Partendo da un analisi generale della filmografia, si può osservare chiaramente come egli sia stato un regista eclettico, poliedrico e capace di spaziare in ogni genere alla ricerca della bellezza totale, al di fuori della fisicità della stessa, diventando quasi il punto cardine della sua intera carriera cinematografica, dove l’esasperazione dei comportamenti umani, le scenografie suggestive e un realismo intrinseco sono le colonne portanti di un modo di fare cinema unico ed inimitabile. In ‘Arancia Meccanica‘, ad esempio, nella carrellata dei primi minuti della pellicola tutti gli elementi sopracitati si esprimono in ogni parte della messinscena.

Lo sguardo di Alex (il protagonista), la musica, la scenografia ispirata dalla pop art, uno stile palesemente voyeur ed il primissimo monologo, “urlano” la volontà di Kubrick di colpire lo spettatore, quasi fino a confonderlo. In contrasto si può trovare il grottesco essere umano di ‘Full Metal Jacket‘, rappresentato da Palla di lardo, che viene totalmente estraniato dalla società, depersonalizzato al solo scopo di renderlo il soldato perfetto, agli ordini di una forza più grande di lui.

La società di Kubrick è spesso ossessionata dal piacere, che si ramifica in ogni lato della vita quotidiana, espropriando le persone della volontà di essere, possedendole totalmente in maniera grottesca e quasi tragicomica.

Fëdor Dostoevskij

Con Dostoevskij, questi temi sono ribaltati: egli si propone di mostrare il “sottosuolo” estetico e sociale dell’essere umano nelle sue sfaccettature più carnali e profonde. la San Pietroburgo di ‘Delitto e Castigo‘ è malata, dall’alto delle poche persone che vivono una vita minimamente degna, il resto della popolazione, e il protagonista Raskol Nikov, sopravvivono ogni giorno abbandonati alla cruda realtà. In questo contesto così marcio, proviamo pena per il protagonista che per liberarsi da questa vita di stenti, uccide un anziana a cui aveva portato precedentemente alcuni oggetti in pegno.

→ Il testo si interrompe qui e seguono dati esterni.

-- ==== Sys2Proof/Laws/Device.lean ====
section
/-! SUPPORT. The laws of the device: the opcodes of a well-formed configuration are told apart; what
the device drives after each opcode; everything that acting on a frame can do; everything the engine
can do. -/

namespace Sys2Proof.Machine

/-- The fifteen inequalities between the six opcodes of a well-formed configuration (00 R10). -/
theorem opcodes_distinct {c : Config} (h : c.wf = true) :
    (c.var.opRead ≠ c.var.opProgram ∧ c.var.opRead ≠ c.var.opErase ∧
      c.var.opRead ≠ c.var.opStatus ∧ c.var.opRead ≠ c.var.opIdentify ∧
      c.var.opRead ≠ c.var.opWren) ∧
    (c.var.opProgram ≠ c.var.opErase ∧ c.var.opProgram ≠ c.var.opStatus ∧
      c.var.opProgram ≠ c.var.opIdentify ∧ c.var.opProgram ≠ c.var.opWren) ∧
    (c.var.opErase ≠ c.var.opStatus ∧ c.var.opErase ≠ c.var.opIdentify ∧
      c.var.opErase ≠ c.var.opWren) ∧
    (c.var.opStatus ≠ c.var.opIdentify ∧ c.var.opStatus ≠ c.var.opWren) ∧
    c.var.opIdentify ≠ c.var.opWren := by
  simp only [Config.wf, Bool.and_eq_true, decide_eq_true_eq, Variant.opcodes] at h
  simp only [List.nodup_cons, List.mem_cons, List.not_mem_nil, not_or, or_false] at h
  obtain ⟨-, h⟩ := h
  simp only [decide_eq_true_eq] at h
  tauto

/-- The bounds of a well-formed configuration (00 R10). -/
theorem config_bounds {c : Config} (h : c.wf = true) :
    1 ≤ c.geo.pageSize ∧ 1 ≤ c.geo.eraseBlockSize ∧ c.geo.eraseBlockSize ≤ c.geo.totalSize ∧
      c.geo.pageSize ≤ c.geo.totalSize ∧ 1 ≤ c.maxXfer ∧ 1 ≤ c.idRetryMax := by
  simp only [Config.wf, Bool.and_eq_true, decide_eq_true_eq] at h
  tauto

/-! ### What the device drives -/

theorem driven_nil {v : Variant} {d : Dev} (h : d.rx = []) : driven v d = none := by
  simp [driven, h]

theorem driven_status {c : Config} {d : Dev} {rest : List Byte}
    (h : d.rx = c.var.opStatus :: rest) : driven c.var d = some d.sr := by
  simp [driven, h]

theorem driven_identify {c : Config} (hc : c.wf = true) {d : Dev} {rest : List Byte}
    (h : d.rx = c.var.opIdentify :: rest) :
    driven c.var d =
      if d.ignoring || !d.profile.identifies then none else identityByte d rest.length := by
  have ho := opcodes_distinct hc
  simp [driven, h, ho.2.2.2.1.1.symm]

/-- After the write-enable, program and erase opcodes the device does not answer (41 R90). -/
theorem driven_silent {c : Config} {d : Dev} {op : Byte} {rest : List Byte}
    (h : d.rx = op :: rest) (h1 : op ≠ c.var.opStatus) (h2 : op ≠ c.var.opIdentify)
    (h3 : op ≠ c.var.opRead) : driven c.var d = none := by
  simp [driven, h, h1, h2, h3]

/-- In the address bytes of a read the device does not answer (41 R90). -/
theorem driven_readHeader {c : Config} (hc : c.wf = true) {d : Dev} {rest : List Byte}
    (h : d.rx = c.var.opRead :: rest) (hl : rest.length < 3) : driven c.var d = none := by
  have ho := opcodes_distinct hc
  match rest, hl with
  | [], _ => simp [driven, h, ho.1]
  | [_], _ => simp [driven, h, ho.1]
  | [_, _], _ => simp [driven, h, ho.1]

/-- After a read's header a device that took the opcode while idle streams the array (20 R58). -/
theorem driven_readData {c : Config} (hc : c.wf = true) {d : Dev} {a2 a1 a0 : Byte}
    {more : List Byte} (h : d.rx = c.var.opRead :: a2 :: a1 :: a0 :: more)
    (hw : d.ignoring = false) :
    driven c.var d = some (d.array.read ((addrOfBytes a2 a1 a0).toNat + more.length)) := by
  have ho := opcodes_distinct hc
  simp [driven, h, ho.1, hw]

/-- A device that was busy when the opcode came does not answer a read (20 R62). -/
theorem driven_readBusy {c : Config} (hc : c.wf = true) {d : Dev} {rest : List Byte}
    (h : d.rx = c.var.opRead :: rest) (hw : d.ignoring = true) : driven c.var d = none := by
  have ho := opcodes_distinct hc
  simp [driven, h, ho.1, hw]

/-! ### What the device does with a frame -/

/-- All that the write-enable command can do: it may set `WEL` and may draw one free value. -/
theorem wrenEffect_cases (s : State) :
    ∃ b k, wrenEffect s = (s.setSr (withWel s.dev.sr b)).advanceDraws k ∨ wrenEffect s = s := by
  unfold wrenEffect
  split
  · split
    · exact ⟨true, 0, .inr rfl⟩
    · exact ⟨true, 0, .inl rfl⟩
  · exact ⟨true, 0, .inr rfl⟩
  · exact ⟨_, 1, .inl rfl⟩

/-- All that a frame of none of the six commands can do: it may clear `WEL` and may draw one free
value. -/
theorem strayEffect_cases (s : State) :
    ∃ b k, strayEffect s = (s.setSr (withWel s.dev.sr b)).advanceDraws k ∨ strayEffect s = s := by
  unfold strayEffect
  split
  · exact ⟨true, 0, .inr rfl⟩
  · exact ⟨_, 1, .inl rfl⟩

Si potrebbe prendere anche in esempio il libro ‘il giocatore‘, dove la follia del gioco d’azzardo colpisce anche l’anziana nonna del protagonista, Aleksej Ivànovic, di cui l’eredità da lei posseduta dipendeva sostanzialmente la vita di tutti i personaggi del racconto. L’autore riesce a rievocare lo squallore e le continue ipocrisie di un impero in continua decadenza, dell’impatto violentissimo con la cultura, ormai industrializzata, occidentale.

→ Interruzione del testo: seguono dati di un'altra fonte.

/-- Every step brings a pending update nearer, or leaves the array as the update leaves it
(20 R61). -/
theorem step_progress {s t : State} {p : Pending} (hs : s.Consistent)
    (hp : s.dev.pending = some p) (h : step s = .next t) :
    (∃ d < p.delay, t.dev.pending = some { p with delay := d }) ∨
      SameBytes (updatedArray s.cfg s.dev.array (p.draw + 1) p.update) t.dev.array := by
  obtain ⟨n, harray, hend⟩ := step_carried h
  have completed (hnone : (s.dev.ticks s.cfg (n + 1)).pending = none) :=
    sameBytes_of_eq (harray.trans (Dev.ticks_completed hp hnone))
  obtain hpending | hidle := hend
  · by_cases hn : n + 1 ≤ p.delay
    · rw [Dev.ticks_of_some _ _ hp, if_pos hn] at hpending
      exact .inl ⟨p.delay - (n + 1), by omega, hpending⟩
    · refine .inr (completed ?_)
      rw [Dev.ticks_of_some _ _ hp, if_neg hn]
      rfl
  · exact .inr (completed (Dev.ticks_idle hs hidle))

/-- Settles O21: the machine left alone is the engine in closed form; a step is `step_progress`; and
the polling run ends when the engine has had one moment more than its delay. -/
theorem pendingUpdateCompletes : Obligations.PendingUpdateCompletes := by
  refine ⟨fun s p hprog hp => ⟨fun n hn => ?_, ?_⟩,
    fun s t p hs hp h => step_progress hs hp h, fun s p hr hs hp hprog => ?_⟩
  · refine ⟨_, run_of_no_line n hprog, ?_⟩
    rw [engineTicks_dev, Dev.ticks_of_some _ _ hp, if_pos hn]
  · refine ⟨_, run_of_no_line (p.delay + 1) hprog, ?_⟩
    rw [engineTicks_dev, Dev.ticks_of_some _ _ hp, if_neg (by omega)]
    exact Dev.complete_consistent s.cfg s.dev p
  · have hdone : (s.dev.ticks s.cfg (p.delay + 1)).pending = none := by
      rw [Dev.ticks_of_some _ _ hp, if_neg (by omega)]
      rfl
    obtain ⟨n, hn, t, hrun, ht⟩ := polling_run_ends (p.delay + 1) hr hs hprog hdone
    exact ⟨n, hn, t, hrun, ht.program, ht.busy, ht.pending, ht.wip⟩

end Sys2Proof.Machine

/-! PROOFS. The frames that the host operations send: each decodes to the wire command that sent it,
inside the array and within reach of the 24-bit address. -/

namespace Sys2Proof.Machine

/-! ### The frames of the six wire commands decode to them (30 R63 to R66) -/

theorem decodeFrame_wrenFrame (c : Config) : decodeFrame c.var (wrenFrame c) = .ok .cmdWren := by
  simp [decodeFrame, wrenFrame]

section Decoding

variable {c : Config} (hc : c.wf = true)
include hc

theorem decodeFrame_statusFrame : decodeFrame c.var (statusFrame c) = .ok .cmdStatus := by
  obtain ⟨-, -, -, ⟨-, hsw⟩, -⟩ := opcodes_distinct hc
  simp [decodeFrame, statusFrame, hsw]

theorem decodeFrame_identifyFrame : decodeFrame c.var (identifyFrame c) = .ok .cmdIdentify := by
  obtain ⟨-, -, -, ⟨hsi, -⟩, hiw⟩ := opcodes_distinct hc
  simp [decodeFrame, identifyFrame, hsi.symm, hiw]

theorem decodeFrame_eraseFrame (a : Addr24) :
    decodeFrame c.var (eraseFrame c a) = .ok (.cmdErase a) := by
  obtain ⟨-, -, ⟨hes, hei, hew⟩, -, -⟩ := opcodes_distinct hc
  simp [decodeFrame, eraseFrame, header_eq, addrOfBytes_addrBytes, hes, hei, hew]

theorem decodeFrame_readFrame (a : Addr24) {n : Nat} (hn : n ≠ 0) :
    decodeFrame c.var (readFrame c a n) = .ok (.cmdRead a n) := by
  obtain ⟨⟨-, hre, hrs, hri, hrw⟩, -⟩ := opcodes_distinct hc
  simp [decodeFrame, readFrame, header_eq, addrOfBytes_addrBytes, hre, hrs, hri, hrw, hn]

theorem decodeFrame_programFrame (a : Addr24) {data : List Byte} (hd : data ≠ []) :
    decodeFrame c.var (programFrame c a data) = .ok (.cmdProgram a data) := by
  obtain ⟨⟨hrp, -⟩, ⟨hpe, hps, hpi, hpw⟩, -⟩ := opcodes_distinct hc
  simp [decodeFrame, programFrame, header_eq, addrOfBytes_addrBytes, hrp.symm, hpe, hps, hpi, hpw,
    hd]

end Decoding

/-! ### What an operation may put on the wire -/

/-- A frame that the operation `i` may send from `s`: a well-formed wire command, an addressed one
only by its own operation, of that operation's operands, and below `2^24` (40 R81, 70 R140). -/
def Permitted (i : Instr) (s : State) (f : List Byte) : Prop :=
  ∃ w, decodeFrame s.cfg.var f = .ok w ∧ w.wellFormed s.cfg = true ∧
    (∀ a n, w = .cmdRead a n → i = .read ∧ a.toNat = s.addrNat ∧ n = s.lenNat ∧
      a.toNat + n ≤ 2 ^ 24) ∧
    (∀ a d, w = .cmdProgram a d → i = .write ∧ a.toNat = s.addrNat ∧
      d = s.src.readBytes 0 s.lenNat ∧ a.toNat + d.length ≤ 2 ^ 24) ∧
    (∀ a, w = .cmdErase a → i = .erase ∧ a.toNat = s.addrNat ∧
      a.toNat + s.cfg.geo.eraseBlockSize ≤ 2 ^ 24)

theorem permitted_wrenFrame (i : Instr) (s : State) : Permitted i s (wrenFrame s.cfg) :=
  ⟨.cmdWren, decodeFrame_wrenFrame s.cfg, rfl, nofun, nofun, nofun⟩

section Permitted

variable {s : State} (hc : s.cfg.wf = true)
include hc

theorem permitted_statusFrame (i : Instr) : Permitted i s (statusFrame s.cfg) :=
  ⟨.cmdStatus, decodeFrame_statusFrame hc, rfl, nofun, nofun, nofun⟩

theorem permitted_identifyFrame (i : Instr) : Permitted i s (identifyFrame s.cfg) :=
  ⟨.cmdIdentify, decodeFrame_identifyFrame hc, rfl, nofun, nofun, nofun⟩

/-- What passes the validator and the reach test of READ (40 R78, R81). -/
theorem permitted_readFrame (h0 : s.lenNat ≠ 0)
    (hv : validRead s.cfg.geo s.addrNat s.lenNat = true)
    (hb : beyondReach s.addrNat s.lenNat = false) (ha : s.wireAddr.toNat = s.addrNat) :
    Permitted .read s (readFrame s.cfg s.wireAddr s.lenNat) := by
  simp only [validRead, Bool.and_eq_true, decide_eq_true_eq] at hv
  simp only [beyondReach, decide_eq_false_iff_not] at hb
  refine ⟨_, decodeFrame_readFrame hc _ h0, ?_, ?_, nofun, nofun⟩
  · simp only [Instr.wellFormed, Bool.and_eq_true, decide_eq_true_eq, ha]
    omega
  · rintro _ _ ⟨⟩
    exact ⟨rfl, ha, rfl, by omega⟩

/-- What passes the validator and the reach test of WRITE (40 R79, R81). -/
theorem permitted_programFrame (h0 : s.lenNat ≠ 0)
    (hv : validWrite s.cfg.geo s.addrNat s.lenNat = true)
    (hb : beyondReach s.addrNat s.lenNat = false) (ha : s.wireAddr.toNat = s.addrNat) :
    Permitted .write s (programFrame s.cfg s.wireAddr (s.src.readBytes 0 s.lenNat)) := by
  have hlen : (s.src.readBytes 0 s.lenNat).length = s.lenNat := Memory.length_readBytes _ _ _
  have hne : s.src.readBytes 0 s.lenNat ≠ [] := by
    intro h
    rw [h] at hlen
    exact h0 hlen.symm
  simp only [validWrite, Bool.and_eq_true, decide_eq_true_eq] at hv
  simp only [beyondReach, decide_eq_false_iff_not] at hb
  refine ⟨_, decodeFrame_programFrame hc _ hne, ?_, nofun, ?_, nofun⟩
  · simp only [Instr.wellFormed, Bool.and_eq_true, decide_eq_true_eq, ha, hlen]
    omega
  · rintro _ _ ⟨⟩
    exact ⟨rfl, ha, rfl, by omega⟩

La costruzione dei romanzi di Dostoevskij, realistica e attenta alla descrizione di ogni singolo aspetto dei personaggi e dell’ambiente circostante, è molto simile alla meticolosità di Kubrick, che cerca in ogni modo di mostrare al pubblico il maggior numero di elementi importanti, senza mai tralasciare nulla al caso, dai movimenti di macchina fino agli elementi della scenografia.

Il rapporto con la Letteratura

Wendy: Allora il lavoro l’hai preso?
Jack: Certo. È un posto bellissimo, a te e a Danny farà impazzire!

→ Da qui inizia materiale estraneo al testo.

-- ==== Sys2Proof/Certificates/Slice0/Obligations.lean ====
section
/-! DEFINITION. The statements for the provers, in the spec's order: reset and the step, encoding, word functions, the
schedule and the rounds, the length engine, the commands one by one, rules about the whole machine, whole messages. -/

open Sys2Proof Sys2Proof.Machine

/-! ## Reset and the step -/

/-- 10_state.md R39: the value of every register and output after hardware reset, no byte of `BUF` with a value, and
"Reset does what INIT does": INIT right after reset changes nothing but the response. -/
def Obligations.ResetHoldsTheValuesOfTheTable : Prop :=
  State.reset.h = ⟨0x6a09e667, 0xbb67ae85, 0x3c6ef372, 0xa54ff53a, 0x510e527f, 0x9b05688c, 0x1f83d9ab, 0x5be0cd19⟩ ∧
  State.reset.bufLen = 0#6 ∧ State.reset.bitLen = 0#64 ∧ State.reset.phase = .accepting ∧
  State.reset.errProtocol = false ∧ State.reset.lenOvf = false ∧
  State.reset.cmdReady = true ∧ State.reset.rspValid = false ∧ State.reset.status = 0b000#3 ∧
  State.reset.hOut = packWords initialHash ∧
  (∀ p, Memory.read? State.reset.buf p = none) ∧
  exec .init State.reset = .next { State.reset with rsp := some .ok }

/-- 70_reset_and_hazards.md R200, R203: with `rst` asserted the next state is the reset state, from every state and
whatever command stands on the port with it; no response is produced; the state is exactly the one INIT leaves but for
INIT's response. Three clauses are the model's choice: that the host's later inputs stay (its input list, log 1), that no
byte of `BUF` has a value afterwards, where R25 says that reset leaves `BUF` alone (log 5), and that a command on the
same sample is not run (log 7). -/
def Obligations.HardwareResetFromEveryState : Prop :=
  ∀ (s : State) (p : PortSample) (rest : List PortSample), s.inputs = p :: rest → p.rst = true →
    ∃ t, step s = .next t ∧ t.h = initialHash ∧ t.bufLen = 0#6 ∧ t.bitLen = 0#64 ∧ t.phase = .accepting ∧
      t.errProtocol = false ∧ t.lenOvf = false ∧ (∀ q, Memory.read? t.buf q = none) ∧
      t.cmdReady = true ∧ t.rspValid = false ∧ t.status = 0b000#3 ∧
      t.hOut = 0x6a09e667bb67ae853c6ef372a54ff53a510e527f9b05688c1f83d9ab5be0cd19#256 ∧
      t.inputs = rest ∧ exec .init t = .next { t with rsp := some .ok }

/-- 30_encoding.md R82, 00_scope.md R12: a step in which a command is accepted is that command's meaning, with the
sample taken; a step with `cmd_valid` = 0 and `rst` = 0 changes nothing else, and neither does one in which the host
drives nothing (the model's input list, log 1). -/
def Obligations.StepRunsTheAcceptedCommand : Prop :=
  (∀ (s : State) (p : PortSample) (rest : List PortSample),
    s.inputs = p :: rest → p.rst = false → p.cmdValid = true →
      step s = exec (decode ⟨p.cmd, p.ivIn⟩) { s with inputs := rest }) ∧
  (∀ (s : State) (p : PortSample) (rest : List PortSample),
    s.inputs = p :: rest → p.rst = false → p.cmdValid = false → step s = .next { s with inputs := rest }) ∧
  (∀ s : State, s.inputs = [] → step s = .next s)

/-- A table word placed by `withFetchWord` is the very next command, and running it leaves the other inputs in place
(the model's choice, logs 2 and 3). -/
def Obligations.FetchWordIsTheNextCommand : Prop :=
  ∀ (s : State) (nbits w : Nat), ∃ i, decodeTableWord nbits w = some i ∧ step (s.withFetchWord nbits w) = exec i s

/-- 70_reset_and_hazards.md R209: "`step` is a total function": from every state, reachable or not, a step and every
command answer a next state. -/
def Obligations.EveryStepAndEveryCommandCompletes : Prop :=
  (∀ s : State, ∃ t, step s = .next t) ∧ (∀ (i : Instr) (s : State), ∃ t, exec i s = .next t)

/-- 20_memory.md R60: running the machine while the host presents a command sequence is the left fold of the command
rules over the sequence. That the commands stand on a list of samples and that the host's later inputs stay is the
model's choice (log 1). -/
def Obligations.RunIsTheFoldOfTheCommands : Prop :=
  ∀ (is : List Instr) (s : State) (rest : List PortSample),
    Host.Core.run Sys2Proof.core is.length { s with inputs := is.map presentCommand ++ rest } =
      runCommands is { s with inputs := rest }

La letteratura e Kubrick sono un sodalizio imprescindibile di tutta la filmografia kubrickiana, se pur è vero che cinema e lettere sono da sempre legate in maniera indissolubile, bisogna porre l’accento su come Kubrick sia stato capace di riscrivere e reinterpretare capolavori contemporanei come ‘Arancia Meccanica‘ di Anthony Burgess o ‘Shining‘ di Stephen King. Attirando a sè non poche critiche su alcuni cambiamenti radicali dei testi originali, Kubrick è riuscito a riunire tutte le caratteristiche del suo cinema in prodotti nuovi, in alcuni casi talmente distanti dal prodotto originale da dover rendere doveroso, da parte della critica le totali differenze fra essi.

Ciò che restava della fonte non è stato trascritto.